Emily handed John her overcoat and glanced quickly at Chip. He was staring at the chandelier that was dangling from the dining room ceiling, and so she glanced at it, too. The bulbs were faces, she realized, though because they were lit one couldn’t really study them. But there seemed to be at least three or four different characters, one as sad as the classic drama mask signifying tragedy and one as hysterical as the mask denoting comedy. And then there was one that seemed … terrified. She thought of the Edvard Munch painting of the scream. She guessed there were twenty bulbs, each the white of a cotton ball cloud, and they seemed to exist like flowers at the ends of slender but tangled wrought-iron vines.

“Don’t you just love it,” Clary said, when she noticed Emily gazing at the chandelier. “John and I found it in a lighting store in Paris. We saw it for sale in a shop window in the Marais and just had to have it.”

“It’s pretty eccentric,” she said.

“I’ve always found it downright hypnotic,” said Peyton, his voice deep and plummy and rather hypnotic itself.

“Where in the world do you get replacement bulbs?” Emily asked.

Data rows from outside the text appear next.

theorem declareOffHook_changes : changesOnly answerParts s (declareOffHook p s) := by
  have base : ∀ (x : State), changesOnly answerParts s x → changesOnly answerParts s (abortMeasuring x) :=
    fun x h => h.step (abortMeasuring_changes x) (by decide)
  have surveyed : changesOnly answerParts s (abortMeasuring ((s.onPort p fun q => { q with hook := .off }).onRingOf p
      fun r => { r.silence with sendEnd := none })) :=
    base _ (((onPort_rest s p _ fun _ => by rfl).mono (by cases p <;> decide)).step (onRingOf_changes _ p _)
      (by cases p <;> decide))
  have decided : changesOnly answerParts s
      (if (s.port p).st = .ringing ∧ (s.port p).cause = some .transfer then answerTransfer p
          (abortMeasuring ((s.onPort p fun q => { q with hook := .off }).onRingOf p
            fun r => { r.silence with sendEnd := none }))
       else if (s.port p).st = .ringing ∧ (s.port p).cause = some .recall then answerRecall p
          (abortMeasuring ((s.onPort p fun q => { q with hook := .off }).onRingOf p
            fun r => { r.silence with sendEnd := none }))
       else decideOffHook p
          (abortMeasuring ((s.onPort p fun q => { q with hook := .off }).onRingOf p
            fun r => { r.silence with sendEnd := none }))) :=
    (surveyed.trans (answerTransfer_changes _ p)).ite ((surveyed.trans (answerRecall_changes _ p)).ite
      (surveyed.step (decideOffHook_changes _ p) (by cases p <;> decide)))
  have answered := changesOnly.ite (decided.step (answerCall_changes _) (by decide)) decided
    (c := ((if (s.port p).st = .ringing ∧ (s.port p).cause = some .transfer then answerTransfer p
          (abortMeasuring ((s.onPort p fun q => { q with hook := .off }).onRingOf p
            fun r => { r.silence with sendEnd := none }))
       else if (s.port p).st = .ringing ∧ (s.port p).cause = some .recall then answerRecall p
          (abortMeasuring ((s.onPort p fun q => { q with hook := .off }).onRingOf p
            fun r => { r.silence with sendEnd := none }))
       else decideOffHook p
          (abortMeasuring ((s.onPort p fun q => { q with hook := .off }).onRingOf p
            fun r => { r.silence with sendEnd := none }))).port p).st = .connected)
  unfold declareOffHook
  exact (answered.step (endRinging_changes _ (otherPort p) _) (by cases p <;> decide)).ite answered

/-- What an on-hook, or a digit, can touch. -/
abbrev wideParts : List Part := answerParts ++ [.log, .asked]

theorem declareOnHook_changes : changesOnly wideParts s (declareOnHook p s) := by
  have hung : changesOnly wideParts s (s.onPort p Port.hungUp) :=
    (onPort_rest s p _ fun _ => by rfl).mono (by cases p <;> decide)
  have idle : ∀ x, changesOnly wideParts s x → changesOnly wideParts s (portToIdle p x) :=
    fun x h => h.step (portToIdle_changes x p) (by cases p <;> decide)
  unfold declareOnHook
  split
  · exact (idle _ (hung.step (leaveConnected_changes _ p) (by cases p <;> decide))).step (requestLoop_changes _)
      (by decide)
  · exact idle _ hung
  · exact idle _ hung
  · exact (idle _ hung).step (clearOwn_changes _ _ _) (by decide)
  · exact changesOnly_refl _ s
  · exact changesOnly_refl _ s
  · exact changesOnly_refl _ s

theorem joinFifo_changes (n : Fin 10) : changesOnly [portPart p, fifoPart p] s (joinFifo p n s) :=
  (onPort_changes s p _).ite ((playTone_changes s p _).mono (by cases p <;> decide))

theorem errorUnmuted_changes : changesOnly [portPart p] s (errorUnmuted p s) :=
  (onPort_rest s p _ fun _ => by rfl).trans (playTone_changes _ p _)

theorem offerCall_changes (d : Nat) : changesOnly wideParts s (offerCall p d s) := by
  unfold offerCall
  refine ((errorUnmuted_changes s p).mono (by cases p <;> decide)).ite ?_
  refine changesOnly.step (changesOnly.step ((parkCall_changes s p d).mono ?_) (enterRefused_changes _ p) ?_)
    (playTone_changes _ p _) ?_ <;> cases p <;> decide

theorem retrieveCall_changes : changesOnly wideParts s (retrieveCall p s) := by
  unfold retrieveCall
  split
  · refine changesOnly.step ((endOffer_changes s _).mono ?_) (connectHeld_changes _ p) ?_ <;> cases p <;> decide
  · exact ((errorUnmuted_changes s p).mono (by cases p <;> decide)).ite
      ((playTone_changes s p _).mono (by cases p <;> decide))

theorem flashCode_changes (d : Digit) : changesOnly wideParts s (flashCode p d s) := by
  have error : changesOnly wideParts s (errorUnmuted p s) :=
    (errorUnmuted_changes s p).mono (by cases p <;> decide)
  unfold flashCode
  split
  · exact error
  · exact (onPort_rest s p _ fun _ => by rfl).mono (by cases p <;> decide)
  · exact (retrieveCall_changes s p).ite (changesOnly.ite ((localService_changes s p).mono (by cases p <;> decide))
      (error.ite (offerCall_changes s p _)))

theorem connectedDigit_changes (d : Digit) (b : Bool) : changesOnly wideParts s (connectedDigit p d b s) := by
  have counted : ∀ f : Port → Port, (∀ q, (f q).fifo = q.fifo) → changesOnly wideParts s (s.onPort p f) :=
    fun f h => (onPort_rest s p f h).mono (by cases p <;> decide)
  have entered : ∀ f, (∀ q : Port, (f q).fifo = q.fifo) → changesOnly wideParts s (localService p (s.onPort p f)) :=
    fun f h => (counted f h).step (localService_changes _ p) (by cases p <;> decide)
  have wrong : ∀ f, (∀ q : Port, (f q).fifo = q.fifo) → changesOnly wideParts s (errorUnmuted p (s.onPort p f)) :=
    fun f h => (counted f h).step (errorUnmuted_changes _ p) (by cases p <;> decide)
  have joined : ∀ f n, (∀ q : Port, (f q).fifo = q.fifo) → changesOnly wideParts s (joinFifo p n (s.onPort p f)) :=
    fun f n h => (counted f h).step (joinFifo_changes _ p n) (by cases p <;> decide)
  unfold connectedDigit
  refine changesOnly.ite (entered _ fun _ => rfl) (changesOnly.ite (wrong _ fun _ => rfl) ?_)
  split
  · exact joined _ _ fun _ => rfl
  · exact counted _ fun _ => rfl

theorem serviceCode_changes (d : Digit) : changesOnly wideParts s (serviceCode p d s) := by
  have quiet : changesOnly wideParts s (endAnnouncement p s) :=
    (endAnnouncement_changes s p).mono (by cases p <;> decide)
  have tone : ∀ x k, changesOnly wideParts s x → changesOnly wideParts s (playTone p k x) :=
    fun x k h => h.step (playTone_changes x p k) (by cases p <;> decide)
  unfold serviceCode
  split
  · refine changesOnly.ite (quiet.step (decideOffHook_changes _ p) (by cases p <;> decide)) ?_
    refine changesOnly.ite (quiet.step (startAnnouncement_changes _ p) (by cases p <;> decide)) ?_
    refine changesOnly.ite (tone _ _ (quiet.step (surveyDueNow_changes _) (by decide))) ?_
    exact changesOnly.ite (tone _ _ (quiet.step (onPort_rest _ p _ fun _ => by rfl) (by cases p <;> decide)))
      (tone _ _ quiet)
  · exact tone _ _ quiet
  · exact tone _ _ quiet

theorem restartLockout_changes : changesOnly [portPart p] s (restartLockout p s) := onPort_rest s p _ fun _ => by rfl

“I hope we brought a lifetime supply back with us,” said John, and he punctuated the sentence with another small laugh. “But I do fear someday we may run out.”

“When my father’s construction company was building the first greenhouses, he was investigating the best grow lights. I wonder what he would have thought of bulbs like these,” Peyton said, pointing at the chandelier ever so slightly with one of his long, elegant fingers.

“Tell me something,” Emily asked. “Why are there so many greenhouses in Bethel?”

“Do you girls want some juice—or cocktails?” Clary asked the twins, and Emily had the distinct sense that she was consciously avoiding the question by turning her attention—everyone’s attention—to Hallie and Garnet. “John makes a mean Shirley Temple.”

“I make a mean everything,” her husband said, raising his eyebrows rakishly.

Emily saw both children looking at her, trying to gauge whether she approved of their having cocktails. The word was such a throwback to another era that she wasn’t sure either girl even knew what it meant. “Why not have Shirley Temples?” she said to them. “You always like them at the airport.” Funny, Emily thought now: The girls did like Shirley Temples, but she and Chip only thought to order them for the children when they were traveling. She recalled almost at once all of the restaurants and bars and lounges along the concourses at the Philadelphia airport.

“Okay, I’ll have one,” Hallie agreed.

“And you, Garnet?” asked John.

“Yes, please.”

“I have cherries, but the red won’t be as magic as your hair,” he said to her and then retreated to the kitchen.